Though the proposed District budget includes substantial investments to help families that become homeless, the District needs to expand affordable housing for very low-income residents to create the “truly healthy and vibrant community” envisioned in the new Interagency Council on Homelessness (ICH) Strategic Plan.
The Strategic Plan recognizes that “in the long run, increasing the supply of affordable housing is the single largest homelessness prevention measure we can take as a community.” Yet the proposed new budget provides no funding to expand rental assistance — the program most helpful to the working poor and households on low fixed incomes — except rental assistance tied directly to homeless or formerly homeless families. With an additional investment of $5 million, the DC Council would make progress towards this goal by helping more than 300 families afford rent through the Local Rent Supplement Program (LRSP).

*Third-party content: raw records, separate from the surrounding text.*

/-- The ten digits are `0` to `9`, in order. -/
theorem digit_spec (d : Nat) :
    '0' ≤ digit d ∧ digit d ≤ '9' ∧ (digit d).toNat - '0'.toNat = d % 10 := by
  have h : ∀ k : Fin 10, '0' ≤ Char.ofNat (48 + k.val) ∧ Char.ofNat (48 + k.val) ≤ '9' ∧
      (Char.ofNat (48 + k.val)).toNat - '0'.toNat = k.val := by decide
  exact h ⟨d % 10, Nat.mod_lt _ (by decide)⟩

/-- A digit that is written `0` is the digit nought. -/
theorem digit_ne_zero {d : Nat} (h : d % 10 ≠ 0) : digit d ≠ '0' := by
  intro h0
  obtain ⟨-, -, hvalue⟩ := digit_spec d
  rw [h0] at hvalue
  exact h (by simpa using hvalue.symm)

theorem dec_ne_nil (n : Nat) : dec n ≠ [] := by
  rcases Nat.lt_or_ge n 10 with h | h
  · simp [dec_of_lt h]
  · simp [dec_of_ge h]

theorem dec_digits (n : Nat) : ∀ c ∈ dec n, '0' ≤ c ∧ c ≤ '9' := by
  have hdigit (d : Nat) : '0' ≤ digit d ∧ digit d ≤ '9' := ⟨(digit_spec d).1, (digit_spec d).2.1⟩
  induction n using dec_induction with
  | single n h =>
    rw [dec_of_lt h]
    exact List.forall_mem_singleton.mpr (hdigit n)
  | last n h ih =>
    rw [dec_of_ge h]
    exact List.forall_mem_append.mpr ⟨ih, List.forall_mem_singleton.mpr (hdigit _)⟩

theorem dec_value (n : Nat) : (dec n).foldl (fun v c => v * 10 + (c.toNat - '0'.toNat)) 0 = n := by
  have hdigit (d : Nat) := (digit_spec d).2.2
  induction n using dec_induction with
  | single n h =>
    simp only [dec_of_lt h, List.foldl_cons, List.foldl_nil, hdigit]
    omega
  | last n h ih =>
    simp only [dec_of_ge h, List.foldl_append, ih, List.foldl_cons, List.foldl_nil, hdigit]
    omega

theorem dec_head_ne_zero (n : Nat) : n ≠ 0 → (dec n).head? ≠ some '0' := by
  induction n using dec_induction with
  | single n h =>
    intro hn
    simpa [dec_of_lt h] using digit_ne_zero (d := n) (by omega)
  | last n h ih =>
    intro _
    rw [dec_of_ge h, List.head?_append_of_ne_nil _ (dec_ne_nil _)]
    exact ih (by omega)

/-- Settles O47, each part by induction along the digits of the numeral. -/
theorem decIsTheShortestNumeral : Obligations.DecIsTheShortestNumeral :=
  fun n => ⟨dec_digits n, dec_value n, dec_ne_nil n, dec_head_ne_zero n, dec_of_lt (by decide)⟩

end Sys2Proof.Machine

/-! The scan of `replace_all` by the text it stands before: an occurrence of the pattern, or a character to keep. -/

namespace Sys2Proof.Machine

theorem startsWith_iff_prefix (t p : Text) : startsWith t p = true ↔ p <+: t := by
  rw [startsWith_iff]
  exact exists_congr fun _ => eq_comm

/-- The characters still to be passed over are dropped. -/
theorem replaceScan_skip (a b : Text) : ∀ (skip : Nat) (t : Text),
    replaceScan a b skip t = replaceScan a b 0 (t.drop skip)
  | 0, _ => rfl
  | _ + 1, [] => rfl
  | skip + 1, _ :: cs => replaceScan_skip a b skip cs

theorem replaceScan_cons_of_not_prefix {a : Text} {c : Char} {cs : Text} (b : Text) (h : ¬ a <+: c :: cs) :
    replaceScan a b 0 (c :: cs) = c :: replaceScan a b 0 cs := by
  rw [replaceScan, if_neg (mt (startsWith_iff_prefix _ _).mp h)]

/-- At an occurrence the text is inserted and the scan goes on after what was replaced. -/
theorem replaceScan_occurrence {a : Text} (ha : a ≠ []) (b after : Text) :
    replaceScan a b 0 (a ++ after) = b ++ replaceScan a b 0 after := by
  cases a with
  | nil => exact absurd rfl ha
  | cons x xs =>
    have hocc : startsWith (x :: (xs ++ after)) (x :: xs) = true :=
      (startsWith_iff_prefix _ _).mpr (List.prefix_append (x :: xs) after)
    rw [List.cons_append, replaceScan, if_pos hocc, replaceScan_skip]
    simp

/-- Characters at which no occurrence begins are kept. -/
theorem replaceScan_append_of_no_occurrence {a : Text} (b rest : Text) : ∀ {before : Text},
    (∀ k, k < before.length → ¬ a <+: (before ++ rest).drop k) →
      replaceScan a b 0 (before ++ rest) = before ++ replaceScan a b 0 rest
  | [], _ => rfl
  | c :: cs, h => by
    have hhere : ¬ a <+: c :: (cs ++ rest) := h 0 (Nat.succ_pos _)
    have hlater : ∀ k, k < cs.length → ¬ a <+: (cs ++ rest).drop k :=
      fun k hk => h (k + 1) (Nat.succ_lt_succ hk)
    rw [List.cons_append, replaceScan_cons_of_not_prefix b hhere, replaceScan_append_of_no_occurrence b rest hlater,
      List.cons_append]

theorem replaceAll_eq_scan {a : Text} (ha : a ≠ []) (t b : Text) : replaceAll t a b = replaceScan a b 0 t :=
  if_neg ha

/-- The first occurrence is replaced, and what follows it is treated as a text of its own (00_scope.md R10). -/
theorem replaceAll_first_occurrence {a : Text} (ha : a ≠ []) (b : Text) {before after : Text}
    (h : ∀ k, k < before.length → ¬ a <+: (before ++ a ++ after).drop k) :
    replaceAll (before ++ a ++ after) a b = before ++ b ++ replaceAll after a b := by
  simp only [replaceAll_eq_scan ha, List.append_assoc] at h ⊢
  rw [replaceScan_append_of_no_occurrence b _ h, replaceScan_occurrence ha]

theorem replaceAll_of_no_occurrence {a : Text} (ha : a ≠ []) (b : Text) {t : Text} (h : ¬ a <:+: t) :
    replaceAll t a b = t := by
  have hnone : ∀ k, k < t.length → ¬ a <+: (t ++ []).drop k := by
    intro k _ hk
    rw [List.append_nil] at hk
    exact h (hk.isInfix.trans (List.drop_suffix k t).isInfix)
  simpa [replaceAll_eq_scan ha, replaceScan] using replaceScan_append_of_no_occurrence b [] hnone

/-- Settles O48, by the text before the first occurrence. -/
theorem replaceAllIsLeftmostAndNotRescanned : Obligations.ReplaceAllIsLeftmostAndNotRescanned :=
  fun _ b ha => ⟨fun _ _ h => replaceAll_first_occurrence ha b h, fun _ h => replaceAll_of_no_occurrence ha b h⟩

end Sys2Proof.Machine

/-! What one call leaves, written out as one state: the lookups, a RENDER call that completes, and the fault of one that
does not. The statements about calls follow from these equations. -/

namespace Sys2Proof.Machine

/-! ### A RENDER call as one equation -/

/-- The program counter after a RENDER call that completes: only listing mode moves it (42_render_modes.md R107). -/
def pcAfterRender (inp : RenderInputs) (pc : Nat) : Nat :=
  match inp.mode with
  | .listing => pc + slots inp.wordWidth
  | .trace => pc

theorem pcAfterRender_listing {inp : RenderInputs} (h : inp.mode = .listing) (pc : Nat) :
    pcAfterRender inp pc = pc + slots inp.wordWidth := by
  simp [pcAfterRender, h]

theorem pcAfterRender_of_not_listing {inp : RenderInputs} (h : inp.mode ≠ .listing) (pc : Nat) :
    pcAfterRender inp pc = pc := by
  cases hm : inp.mode with
  | listing => exact absurd hm h
  | trace => simp [pcAfterRender, hm]

/-- The row of a RENDER call that displays (42_render_modes.md R102, R105). -/
def renderedRow (cfg : Config) (d : Decoded) (T : Text) (inp : RenderInputs) (pc : Nat) : Row :=
  match inp.mode with
  | .listing => .listing pc (listingLabel cfg T inp.label) (strip (listingForm cfg T d))
  | .trace => .trace inp.label (strip d.text)

@[simp] theorem emit_true (row : Row) : emit true row = [] := rfl

@[simp] theorem emit_false (row : Row) : emit false row = [row] := rfl

/-- Step 3 of RENDER writes the result, the program counter and the rows, in either mode. -/
theorem deliver_eq (d : Decoded) (T : Text) (s : State) :
    deliver d T s = { s with
      result := .decoded d
      pc     := pcAfterRender s.inputs s.pc
      rows   := s.rows ++ emit s.inputs.quiet (renderedRow s.config d T s.inputs s.pc) } := by
  unfold deliver pcAfterRender renderedRow
  cases s.inputs.mode <;> rfl

/-- The state after a RENDER call that completes. -/
def afterRender (s : State) (inp : RenderInputs) (rest : List HostAction) : State :=
  { s with
    pending := rest
    inputs  := inp
    result  := .decoded (renderedRecord s inp.template)
    pc      := pcAfterRender inp s.pc
    rows    := s.rows ++ emit inp.quiet
      (renderedRow s.config (renderedRecord s inp.template) (normalise inp.template) inp s.pc) }

/-- The fault of a RENDER call that does not complete: the lower index that is not in the memory. -/
def renderFault (m : Memory) (pc : Nat) : Fault :=
  .outOfBounds (if m.size ≤ pc then pc else pc + 1)

theorem runRender_eq_renderFault (s : State) :
    runRender s = if inBounds s.mem s.pc s.inputs.template then
        .next (deliver (renderedRecord s s.inputs.template) (normalise s.inputs.template) s)
      else .fault (renderFault s.mem s.pc) := by
  rw [runRender_eq, renderFault]
  split_ifs <;> rfl

/-- Everything a step on a RENDER call can do. -/
theorem step_render {s : State} {inp : RenderInputs} {rest : List HostAction} (h : s.pending = .render inp :: rest) :
    step s = if inBounds s.mem s.pc inp.template then .next (afterRender s inp rest)
      else .fault (renderFault s.mem s.pc) := by
  calc step s = runRender ((s.withPending rest).withInputs inp) := takeAction_cons h
    _ = _ := by
      rw [runRender_eq_renderFault, deliver_eq]
      rfl

/-! ### The other actions, as one equation each -/

theorem step_findByName {s : State} {query : Text} {strictness : Strictness} {rest : List HostAction}
    (h : s.pending = .findByName query strictness :: rest) :
    step s = .next { s with pending := rest, result := .lookup (findByName s.otab query strictness) } :=
  takeAction_cons h

theorem step_findByOpcode {s : State} {code : Byte} {rest : List HostAction}
    (h : s.pending = .findByOpcode code :: rest) :
    step s = .next { s with pending := rest, result := .lookup (findByOpcode s.otab code) } :=
  takeAction_cons h

theorem step_movePc {s : State} {pc : Nat} {rest : List HostAction} (h : s.pending = .movePc pc :: rest) :
    step s = .next { s with pending := rest, pc := pc } :=
  takeAction_cons h

theorem step_supplyMemory {s : State} {bytes : List Byte} {rest : List HostAction}
    (h : s.pending = .supplyMemory bytes :: rest) :
    step s = .next { s with pending := rest, mem := Memory.ofBytes bytes } :=
  takeAction_cons h

theorem step_idle {s : State} (h : s.pending = []) : step s = .next s :=
  takeAction_idle h

/-- A step on a RENDER call that completes has left `afterRender`. -/
theorem step_render_eq_next {s t : State} {inp : RenderInputs} {rest : List HostAction}
    (h : s.pending = .render inp :: rest) (ht : step s = .next t) : t = afterRender s inp rest := by
  rw [step_render h] at ht
  split_ifs at ht
  cases ht
  rfl

/-! ### The program counter -/

/-- Settles O15, by the kind of the call. -/
theorem onlyAListingRenderAdvancesThePc : Obligations.OnlyAListingRenderAdvancesThePc := by
  intro s a rest hp ha
  refine ⟨fun t ht => ?_, fun _ _ => rfl⟩
  cases a with
  | render inp =>
    have hpc : t.pc = pcAfterRender inp s.pc := congrArg State.pc (step_render_eq_next hp ht)
    refine ⟨?_, ?_, fun hno => ?_⟩
    · rintro _ ⟨⟩ hm hw
      rw [hpc, pcAfterRender_listing hm, hw]; rfl
    · rintro _ ⟨⟩ hm hw
      rw [hpc, pcAfterRender_listing hm, hw]; rfl
    · rw [hpc, pcAfterRender_of_not_listing fun hm => hno ⟨inp, rfl, hm⟩]
  | findByName query strictness =>
    cases (step_findByName hp).symm.trans ht
    exact ⟨nofun, nofun, fun _ => rfl⟩
  | findByOpcode code =>
    cases (step_findByOpcode hp).symm.trans ht
    exact ⟨nofun, nofun, fun _ => rfl⟩
  | movePc pc => cases ha
  | supplyMemory bytes => cases ha

/-! ### What a call does not depend on -/

/-- Settles O34: `quiet` reaches neither the bounds, nor the record, nor the program counter, nor the row. -/
theorem quietOnlySilences : Obligations.QuietOnlySilences := by
  intro s inp rest hp s'
  have hquiet := step_render hp
  have hloud := step_render (s := s') rfl
  by_cases hb : inBounds s.mem s.pc inp.template
  · rw [if_pos hb] at hquiet hloud
    exact .inr ⟨_, _, hquiet, List.append_nil _, hloud⟩
  · rw [if_neg hb] at hquiet hloud
    exact .inl ⟨_, hquiet, hloud⟩

/-- Settles O39: each call's result, program counter and new rows are functions of what the two states share. -/
theorem callsRememberNothing : Obligations.CallsRememberNothing := by
  refine ⟨fun s s' a rest rest' ha hp hp' hconfig hotab hmem hpc => ?_, fun _ _ _ => rfl⟩
  cases a with
  | render inp =>
    have hstep := step_render hp
    have hstep' := step_render hp'
    have hrecord : renderedRecord s' inp.template = renderedRecord s inp.template := by
      simp only [renderedRecord, hconfig, hmem, hpc]
    by_cases hb : inBounds s.mem s.pc inp.template
    · rw [if_pos hb] at hstep
      rw [hmem, hpc, if_pos hb] at hstep'
      refine .inr ⟨_, _, _, hstep, hstep', ?_, ?_, rfl, ?_⟩
      all_goals simp only [afterRender, hrecord, hconfig, hpc]
    · rw [if_neg hb] at hstep
      rw [hmem, hpc, if_neg hb] at hstep'
      exact .inl ⟨_, hstep, hstep'⟩
  | findByName query strictness =>
    refine .inr ⟨_, _, [], step_findByName hp, step_findByName hp', ?_, hpc, ?_, ?_⟩
    all_goals simp only [hotab, List.append_nil]
  | findByOpcode code =>
    refine .inr ⟨_, _, [], step_findByOpcode hp, step_findByOpcode hp', ?_, hpc, ?_, ?_⟩
    all_goals simp only [hotab, List.append_nil]
  | movePc pc => cases ha
  | supplyMemory bytes => cases ha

The District budget proposed for fiscal year (FY) 2016, adds substantial funding to help families move out of shelters and into their own homes. In that aspect, it meets the annual targets included in the recently passed ICH Strategic Plan.

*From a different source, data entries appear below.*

-- ==== Sys2Proof/Word.lean ====
section
/-!
DEFINITION. The word types of the Talyathen 9400 and the plain containers of the model's state.
R5: memory is byte addressed and little-endian, bit 0 is the least significant bit of any field.
-/

namespace Sys2Proof

/-- A scalar register's contents (R110): 64 bits. -/
abbrev Word := BitVec 64

/-- A byte of memory (R5). -/
abbrev Byte := BitVec 8

/-- A 32-bit element: a tile element (R184), a word lane (R126), a rounding generator (R50). -/
abbrev Word32 := BitVec 32

/-- A vector register (R125): 512 bytes, byte `k` in bits `8*k+7 .. 8*k`. -/
abbrev VReg := BitVec 4096

/-- A predicate register (R125): bit `k` belongs to byte `k` of a vector register. -/
abbrev PReg := BitVec 512

/-- A map from numbers to values: at most one entry a number, numbers rising.
An unlisted number holds the default that its reader names. -/
abbrev SMap (α : Type) := List (Nat × α)

/-- Bits `lo + n - 1` down to `lo` of a number. -/
abbrev fld (w lo n : Nat) : Nat := w / 2 ^ lo % 2 ^ n

end Sys2Proof
end

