-- ==== Sys2Proof/Config.lean ====
section
/-!
DEFINITION. What an implementation fixes and the spec leaves open, and the free values.
An opaque constant has no value that a proof could use: a statement about it holds for every value.
-/

namespace Sys2Proof.Config

/-- The number of scratchpad bytes of a core (R88). -/
abbrev spadBytes : Nat := 0x400000

/-- The number of HBM bytes (R66, R301): 768 GiB. -/
abbrev hbmBytes : Nat := 768 * 2 ^ 30

/-- IMEM bytes of a core (R3, R32). -/
abbrev imemBytes : Nat := 0x80000

/-- The physical HBM address of the ASID table (R64 gives no value; log 11). -/
opaque asidBase : Nat

/-- What decryption and encryption give for an access that was translated before its key slot was emptied (R310 has the controller
use the slot as it stands; log 16): by key slot, address and value of the 16-byte word. -/
opaque emptyDec : Nat → Nat → Nat → BitVec 128
opaque emptyEnc : Nat → Nat → Nat → BitVec 128

/-- The sum of a cell of a product that only an image can bring, a streamed one or one with a part of a block in the MX class (R322, log
51): by product, cell and position. -/
opaque imageSum : Nat → Nat → Nat → Nat

/-- The PCIe link that carries a write to a host-memory address: its parity (R228, log 107). -/
opaque hostLink : Nat → Nat

/-- The bytes of a save image's hardware sections (R305, log 12): by the image's key and the offset. -/
opaque hiddenByte : Nat → Nat → BitVec 8

/-- The code in a field of FMT (0 rm, 1 afmt, 2 bfmt) whose word in a save image holds a reserved code (R52, log 110). -/
opaque imageCode : Nat → Nat → Nat

/-- What an uncorrectable storage element reads as, by the number of the draw (R360, log 31). -/
opaque storedBits : Nat → Nat

/-- The HBM stack of an address, of twelve (log 31). -/
opaque hbmStack : Nat → Nat

/-- Free words, by the number of the draw (log 5). -/
opaque freeWord : Nat → Word

/-- Free choices between two outcomes, by the number of the draw (log 5). -/
opaque freeBit : Nat → Bool

/-- The particles that the neighbour-list engine meets in a cell whose bins another agent has written (R160, log 13): by epoch
and cell. -/
opaque foreignBin : Nat → Nat → List Nat

/-- What TADDR receives where a check fails on an operand that is no address (an unbound handle, a queue that is not the
launch's): the spec calls it the faulting or misaligned address and names none (log 21). By the operand. -/
opaque openAddr : Nat → Word

/-- A record's line outside the group of its operand, which only the image of a restored product can name (R173, R322; log 104): by
core and line. -/
opaque strayLine : Nat → BitVec 512

/-- The rate at which module time is slewed, in parts per million (R354: at most 1,000; log 28). -/
opaque slewPpm : Nat

/-- Link `l` trains at the reset of this draw number, and its flight time in ticks (R355: the spec gives no values). -/
opaque linkUp : Nat → Nat → Bool
opaque linkFlight : Nat → Nat → Nat

/-- The boot ROM accepts the firmware image at the reset of this draw number (R363: the images and fuses are outside the machine). -/
opaque fwAccepted : Nat → Bool

/-- What an attestation report takes from the module (R364): the measurement of bytes, the firmware's measurement, serial number,
security version, the signatures of a report by the two identity keys, the one-time leaves of the LMS key, and the mailbox's
status after a report. The spec gives none of the values. -/
opaque measure : List Byte → Nat
opaque fwMeasure : Nat
opaque serial : Nat
opaque secVersion : Nat
opaque signP384 : List Nat → Nat
opaque signLms : List Nat → Nat
opaque lmsLeaves : Nat
opaque mbOk : Nat

end Sys2Proof.Config
end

- More permanent housing for chronically homeless. The proposed budget provides Permanent Supportive Housing (PSH) to 110 families who have been homeless multiple times or for a long time and have a significant disabling condition, such as a physical or mental health issues.
- More help for families who need more time to get back on their feet: Rapid Re-Housing (RRH) helps families find employment and temporarily helps them pay rent — generally up to 12 months. But some families, particularly those with a parent under 25, need more intensive support and longer periods of rental assistance. To meet this need, the agency is launching an Intensive Rapid Re-Housing program in FY 2016 to serve 80 families.
- More long-term affordable housing for families who leave shelter: The budget helps 147 families who either need help paying rent after their short-term RRH rental subsidy ends or who no longer need intensive services of PSH but still need help paying their rent. This new initiative, Targeted Affordable Housing (TAH), provides long-term affordable housing and was recommended in the Strategic Plan.
The new initiatives will help ensure that families who become homeless can leave shelter and find housing that will remain affordable. But there is not much in the budget to provide affordable housing to very low-income families who have not entered the homeless services system.
The best way to help create affordable housing for these families is through rental assistance programs that require families to pay 30 percent of income for rent but then cover the rest. The proposed FY 2016 budget provides no new rental assistance in this manner.
Now that the District is making great strides to help families leave shelter for good, the next step is to create more affordable housing so that other families never become homeless.
Kate Coventry is a DCFPI Policy Analyst and voting member of the Interagency Council on Homelessness.